From a business standpoint though, there are a few main reasons:

–Data pipelines are well modeled as functions: they take a few input datasets, return a few outputs at the end, and do a ton of processing in between

–FP idioms generally make parallelization easier, and this is very important for the datasets we're dealing with

–A strong type system like Scala's lets us prevent many runtime errors, which is quite important when your pipelines can take several hours

–It's fairly trivial to wrap a statistical/ML algorithm in a pure functional interface, even if the algorithm itself is imperative

2 comments

Have you had performance issues getting things to conform to functional paradigms?
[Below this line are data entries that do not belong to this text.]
-- ==== Sys2Proof/Safety.lean ====
section
/-! DEFINITION. The words the claims are stated in: when a port takes a frame and how it answers, the refusals of R167, the
fields of an answer, the commands of the Dispatcher at a unit, the stages of an evaluation, and the invariants of a sound part, one
per promise of the spec. -/

namespace Sys2Proof

/-- The running sum of a frame: every byte of it, modulo 256 (R163). -/
def Frame.runningSum (f : Frame) : Nat := (f.bytes.map BitVec.toNat).sum % 256

/-- The rows that name a rise of SEL_n, with the port and the phase each belongs to (R160). -/
def Instr.riseOf : Instr → Option (PortId × Machine.Phase)
  | .shortTransaction p _ => some (p, .receiving)
  | .endOfTransaction p _ => some (p, .answering)
  | .selNRiseInIdle p => some (p, .idle)
  | _ => none

end Sys2Proof

namespace Sys2Proof.Machine

/-! ### Frames -/

/-- The part is up and the port of the frame is in RECEIVING: the frame completes (R160, R189). -/
abbrev State.receives (s : State) (f : Frame) : Prop := s.resetN = true ∧ (s.ports.get f.port).phase = .receiving

/-- The command codes of R171. -/
def commandCodes : List Nat :=
  [0x01, 0x03, 0x04, 0x05, 0x06, 0x07, 0x08, 0x09, 0x0A, 0x0B, 0x20, 0x21, 0x22, 0x23, 0x24, 0x25, 0x26, 0x27, 0x28,
    0x29, 0x40, 0x41, 0x42, 0x43, 0x60, 0x61, 0x62, 0x63, 0x64, 0x65, 0x66]

/-- The river commands and STATION RESET (R168). -/
def riverCodes : List Nat := [0x40, 0x41, 0x42, 0x43, 0x66]

/-- The four configuration writes, COMMIT CONFIG and STATION RESET (R167, R168). -/
def serviceCodes : List Nat := [0x60, 0x61, 0x62, 0x63, 0x64, 0x66]

/-- Steps 1 to 4 of R167 in their order, each with its result code of R171: UNKNOWN_COMMAND, WRONG_PORT, NOT_IN_SERVICE, BUSY;
`none` where the frame passes them. District commands have the codes 20 to 29 (R168, R171). -/
def State.portRefusal (s : State) (f : Frame) : Option Byte :=
  let n := f.code.toNat
  if n ∉ commandCodes then some 0x11
  else if (0x20 ≤ n ∧ n ≤ 0x29 ∧ f.port = .river) ∨ (n ∈ riverCodes ∧ f.port ≠ .river) then some 0x12
  else if n ∈ serviceCodes ∧ s.svc = false then some 0x13
  else if n ∈ serviceCodes ∧ s.store.commit ≠ none then some 0x14
  else none

/-- A frame that completes, has a good check byte and passes steps 1 to 4 of R167: its command is taken. -/
abbrev State.accepts (s : State) (f : Frame) : Prop :=
  s.receives f ∧ f.runningSum = 90 ∧ s.portRefusal f = none

/-- The part after a valid frame on port `p` has been heard, before its command acts: on the river port the silence restarts
and a HELD or FALLBACK status becomes LIVE with CAP_CHANGED to all ports (R112, R114). -/
def State.heardOn (s : State) (p : PortId) : State :=
  match p with
  | .district _ => s
  | .river =>
    { s with
      river := { s.river with silence := 0, capStatus := .live }
      notices := if s.river.capStatus = .live then s.notices else s.notices.map fun n => n.post .capChanged }

/-- The port record of a port in RECEIVING after the frame `f` and the part's answer to it: `response`, and `act` for the rise of
SEL_n (R160, R164, R169). FRAME_SHORT falls when byte 0 of the segment carried it out (R165). -/
def PortIf.answered (x : PortIf) (f : Frame) (response : List Byte) (act : EndAction) : PortIf :=
  { x with
    phase := .answering
    position := min 65535 (x.position + f.bytes.length)
    code := some (x.code.getD f.code)
    frameLength := frameLengthOf (x.code.getD f.code)
    sum := BitVec.ofNat 8 (x.sum.toNat + f.runningSum)
    frameShort := x.frameShort && !x.status.1.getLsbD 5
    response := response
    endAction := act }

/-- The part with the answer to `f` on its port. -/
def State.answer (s : State) (f : Frame) (response : List Byte) (act : EndAction := .none) : State :=
  { s with ports := s.ports.set f.port ((s.ports.get f.port).answered f response act) }

/-- The unsigned field of `n` bytes at place `at_` of an answer, most significant byte first (R1). -/
def fieldAt (bytes : List Byte) (at_ n : Nat) : Nat :=
  ((bytes.drop at_).take n).foldl (fun a b => a * 256 + b.toNat) 0

/-- Commands carried out one after another. -/
def execAll : List Instr → State → Host.Outcome State Fault Refusal
  | [], s => .next s
  | c :: cs, s =>
    match exec c s with
    | .next t => execAll cs t
    | .fault r => .fault r
    | .refused r => .refused r

/-! ### Notices -/

/-- The kind is in the set. -/
def holds (set : BitVec 14) (k : NoticeKind) : Bool := set.getLsbD k.code

/-- The attention line of every port: asserted exactly while the part is up and the set holds an unmasked kind (R178, R189). -/
abbrev NoticePort.attnSound (up : Bool) (n : NoticePort) : Prop :=
  n.attn = true ↔ up = true ∧ ∃ k : Fin 14, n.set.getLsbD k.val = true ∧ n.mask.getLsbD k.val = false

/-- Every port's attention line is driven by R178. -/
abbrev State.AttentionSound (s : State) : Prop := ∀ p : PortId, (s.notices.get p).attnSound s.resetN

/-! ### Units -/

/-- A timer that is about to expire stands at 1 (R72). -/
abbrev Timer.sound (t : Timer) : Prop := t.due = true → t.left = 1

/-- What R38, R41, R42, R71 and R83 promise of a unit record; `up` is RESET_n. -/
structure UnitRec.Sound (up : Bool) (u : UnitRec) : Prop where
  /-- RUNREQ is asserted exactly in STARTING and RUNNING, and removed while the part is held in reset (R41, R189). -/
  runReq : u.runReq = true ↔ up = true ∧ (u.state = .starting ∨ u.state = .running)
  /-- SELCMD drives the commanded bay, and is released while the part is held in reset (R42, R189). -/
  selCmd : u.selCmd = if up = true then some u.commandedBay else none
  /-- A trip reason is present exactly in TRIPPED (R38). -/
  tripReason : u.tripReason.isSome = true ↔ u.state = .tripped
  /-- Run-hold counts in RUNNING and is 0 in every other state (R71). -/
  runHold : u.runHold.left ≠ 0 → u.state = .running
  /-- Rest counts in RESTING and SWITCHING and is 0 in every other state (R71). -/
  rest : u.rest.left ≠ 0 → u.state = .resting ∨ u.state = .switching
  /-- The state timer counts in STARTING, STOPPING and SWITCHING and is 0 in every other state (R71). -/
  stateTimer : u.stateTimer.left ≠ 0 → u.state = .starting ∨ u.state = .stopping ∨ u.state = .switching
  /-- OFFLINE, IDLE and TRIPPED hold no pending configuration (R83). -/
  pending : u.pendingCfg.isSome = true → u.state ≠ .offline ∧ u.state ≠ .idle ∧ u.state ≠ .tripped
  runHoldDue : u.runHold.sound
  restDue : u.rest.sound
  stateTimerDue : u.stateTimer.sound

/-- Every unit record is sound. -/
def State.UnitsSound (s : State) : Prop := ∀ i, (s.units.get i).Sound s.resetN

/-- While closure is in force no unit is in STARTING or RUNNING (R117). -/
def State.ClosureHolds (s : State) : Prop :=
  s.river.closure ≠ none → ∀ i, (s.units.get i).state ≠ .starting ∧ (s.units.get i).state ≠ .running

/-- The part with unit `i` replaced, a notice posted to all ports, and a re-evaluation requested where `request` says so. -/
def State.unitTo (s : State) (i : UnitId) (u : UnitRec) (post : NoticePort → NoticePort) (request : Bool) : State :=
  { s with
    units := s.units.set i u
    notices := s.notices.map post
    disp := if request = true then { s.disp with request := true } else s.disp }

/-- A unit record after a trip (R62): timers 0, RUNREQ removed, a pending configuration in force. -/
def UnitRec.trippedBy (u : UnitRec) (why : TripReason) : UnitRec :=
  { u with
    state := .tripped, tripReason := some why, runReq := false, runHold := { left := 0, due := false }
    rest := { left := 0, due := false }, stateTimer := { left := 0, due := false }
    cfg := u.pendingCfg.getD u.cfg, pendingCfg := none }

/-- A unit record that has gone OFFLINE (R44, R45, R47, R53): timers 0, RUNREQ removed, a pending configuration in force. -/
def UnitRec.outOfService (u : UnitRec) : UnitRec :=
  { u with
    state := .offline, runReq := false, runHold := { left := 0, due := false }, rest := { left := 0, due := false }
    stateTimer := { left := 0, due := false }, cfg := u.pendingCfg.getD u.cfg, pendingCfg := none }

/-- A unit record that rests in full at bay `b` (R43, R53, R65). -/
def UnitRec.restingAt (u : UnitRec) (b : District) : UnitRec :=
  { u with
    state := .resting, tripReason := none, rest := { left := u.cfg.minRest, due := false }
    stateTimer := { left := 0, due := false }, commandedBay := b, selCmd := some b }

/-- The litres a RUNNING unit has not credited yet: seconds since its credit mark times its estimate; 0 in other states (R149,
R151). -/
def UnitRec.owes (u : UnitRec) (now : Second) : Nat :=
  if u.state = .running then (now - u.creditMark).toNat * u.estimate else 0

/-- Nothing of the last second mark is left to be taken (log entry 2). -/
structure State.Settled (s : State) : Prop where
  bays : ∀ d, (s.bays.get d).ageDue = false
  river : s.river.stageDue = false ∧ s.river.silenceDue = false ∧ s.river.profileDue = false
  timers : ∀ i, (s.units.get i).runHold.due = false ∧ (s.units.get i).rest.due = false
    ∧ (s.units.get i).stateTimer.due = false
  history : ∀ i t ts, (s.units.get i).history = t :: ts → (s.clock - t).toNat < 3600
  deadlines : ∀ d, ∀ o ∈ (s.queues.get d).orders, ∀ n, o.deadline = some n → o.postedAt + BitVec.ofNat 32 n ≠ s.clock
  commit : ∀ c, s.store.commit = some c → c.due = false
  evaluation : s.disp.evalDue = false

/-- The rows of what one mark can leave due, in the order in which the next mark takes them (log entry 3). -/
def dueRows (equal : Bool) : List Instr :=
  [.commitEnd equal] ++ districts.map .freshnessFall
    ++ [.stageFreshnessFall, .capStatusHeld, .fallbackEvent, .profileComesIntoForce]
    ++ unitIds.flatMap (fun i =>
      [.runHoldExpiry i, .restExpiry i, .startTimeoutExpiry i, .stopTimeoutExpiry i, .travelTimeoutExpiry i,
        .startHistoryAgeing i])
    ++ districts.map .deadlineExpiry ++ [.evaluation]

/-! ### The commands of the Dispatcher at a unit -/

/-- STARTING or RUNNING: the unit counts as commanded (R128). -/
abbrev UnitRec.onDuty (u : UnitRec) : Prop := u.state = .starting ∨ u.state = .running

/-- OFFLINE or TRIPPED with ATSPEED high: the unit is uncommanded (R66, R128). -/
abbrev UnitRec.loose (u : UnitRec) : Prop := (u.state = .offline ∨ u.state = .tripped) ∧ u.atSpeed = true

/-- RUNNING with run-hold remaining 0: hold-expired (R73). -/
abbrev UnitRec.heldNoMore (u : UnitRec) : Prop := u.state = .running ∧ u.runHold.left = 0

/-- A unit record after a stop it takes (R52). -/
def UnitRec.stoppedBy (u : UnitRec) (now : Second) (why : StopReason) : UnitRec :=
  { u with
    state := .stopping, runReq := false, runHold := { left := 0, due := false }
    stateTimer := { left := u.cfg.stopTimeout, due := false }, stopReason := some why
    creditMark := if u.state = .running then now else u.creditMark }

/-- A unit record after a start it takes (R48). -/
def UnitRec.startedAt (u : UnitRec) (now : Second) : UnitRec :=
  { u with
    state := .starting, runReq := true, stateTimer := { left := u.cfg.startTimeout, due := false }
    history := u.history ++ [now] }

/-- A unit record after a switch to bay `b` that it takes without a pending configuration (R57); where the selector stands at
the bay already the switch ends at once, in RESTING with the rest it had or in IDLE (R58). -/
def UnitRec.switchedTo (u : UnitRec) (b : District) : UnitRec :=
  let zero : Timer := { left := 0, due := false }
  let v := { u with commandedBay := b, selCmd := some b }
  if u.selPos.val ≠ b.val then
    { v with state := .switching, stateTimer := { left := u.cfg.travelTimeout, due := false } }
  else if u.rest.left ≠ 0 then { v with state := .resting, stateTimer := zero }
  else { v with state := .idle, runHold := zero, rest := zero, stateTimer := zero }

/-! ### Order Queues -/

/-- The states of a list: the oldest order ACTIVE or SUSPENDED by closure, the others QUEUED with their whole volume (R89,
R90). -/
def ordersServed (closed : Bool) : List Order → Prop
  | [] => True
  | o :: os => o.state = (if closed = true then .suspended else .active) ∧ ∀ x ∈ os, x.state = .queued ∧ x.remaining = x.posted

/-- What R87 to R90, R100, R103, R107, R109 and R154 promise of an Order Queue. -/
structure OrderQueue.Sound (closed : Bool) (q : OrderQueue) : Prop where
  /-- At most 8 orders (R89). -/
  length : q.orders.length ≤ 8
  /-- No two orders with one tag (R89). -/
  tags : (q.orders.map Order.tag).Nodup
  /-- Tags run from 1, volumes from 1,000 to 2,000,000,000 L, and the remaining from 1 to the posted volume (R88, R154). -/
  volumes : ∀ o ∈ q.orders, o.tag ≠ 0 ∧ 1000 ≤ o.posted ∧ o.posted ≤ 2000000000 ∧ 1 ≤ o.remaining ∧ o.remaining ≤ o.posted
  /-- A deadline is 60 to 604,800 s (R88). -/
  deadlines : ∀ o ∈ q.orders, ∀ n, o.deadline = some n → 60 ≤ n ∧ n ≤ 604800
  /-- The oldest order alone is served (R90). -/
  served : ordersServed closed q.orders
  /-- The gate of an empty list is CLOSED (R100). -/
  gate : q.orders = [] → q.gateOpen = false
  /-- At most 8 completion records (R103). -/
  completions : q.completions.length ≤ 8
  /-- The unordered volume saturates (R107). -/
  unordered : q.unordered ≤ 4294967295
  /-- The pumped total saturates (R109). -/
  pumped : q.pumped ≤ 281474976710655

/-- Every Order Queue is sound. -/
def State.QueuesSound (s : State) : Prop := ∀ d, (s.queues.get d).Sound s.river.closure.isSome

/-- Credits that reach a queue one after another, each by R152; ORDER_FINISHED and COMPLETION_OVERFLOW are owed where one of them
owes it. -/
def OrderQueue.takeCredits (q : OrderQueue) (closed : Bool) (now : Second) : List Nat → QueueEffect
  | [] => { queue := q }
  | c :: cs =>
    let e := q.credit closed now c
    let r := e.queue.takeCredits closed now cs
    { queue := r.queue, finished := e.finished || r.finished, overflowed := e.overflowed || r.overflowed }

/-- The credits the RUNNING units owe to district `d`, in ascending unit number; a credit of 0 is not sent (R149, R150). -/
def State.creditsFor (s : State) (d : District) : List Nat :=
  (unitIds.filter fun i => decide ((s.units.get i).commandedBay = d ∧ (s.units.get i).owes s.clock ≠ 0)).map fun i =>
    (s.units.get i).owes s.clock

/-! ### Bays and the river -/

/-- What R6, R8, R11, R12 and R15 promise of a bay record while the part is up. -/
structure Bay.Sound (b : Bay) : Prop where
  /-- An absent report has age 0 (R6). -/
  age : b.reported = none → b.age = 0
  /-- The level used is the one R8 gives: the report while it is FRESH or STALE, at least the float level under a high
  float, and the float level without a usable report. -/
  levelUsed : b.levelUsed =
    match b.reported with
    | none => b.cfg.floatLevel
    | some l => if 300 ≤ b.age then b.cfg.floatLevel else if b.floatInput = true then max l b.cfg.floatLevel else l
  /-- LOW_SUCTION is clear under a high float or at floor + 100 and above, and set below the floor (R15). -/
  suctionClear : b.floatInput = true ∨ b.cfg.floor + 100 ≤ b.levelUsed → b.lowSuction = false
  suctionSet : b.floatInput = false → b.levelUsed < b.cfg.floor → b.lowSuction = true
  /-- A high float calls for pumping (R11, R12). -/
  demand : b.floatInput = true → b.floatDemand = true
  /-- In SELF_CLEARING mode a low float does not (R11). -/
  selfClearing : b.cfg.floatMode = .selfClearing → b.floatInput = false → b.floatDemand = false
For example i've found that as a pipeline gets optimized for production use it needs to preallocate all of its output space and then modify things in at each step (like a one hot encoder flipping a few bits in specific rows of a zeroed array instead of allocating new ones and copying them in).

I find it difficult to reconcile this sort of code with a "pure functions without side effects" philosophy and still have it perform an an acceptable level.

We're mostly doing ETL on large datasets, so the code needs to parallelize well, but beyond that performance isn't really a big concern. We use ML in research, but no models in production, because the costs of increased maintenance/lost transparency generally outweigh the benefits in our use case.

In jobs that were heavy on ML, I would use high-performance tools for the models (imperative code, numeric computing packages etc.) and functional code for the ETL, which worked pretty well–no need to be dogmatic about it, a 70% pure codebase is still generally easier to reason about than a 20% pure codebase.

Interesting I will have to have a proper look at Scala when I get my baby cluster up and running.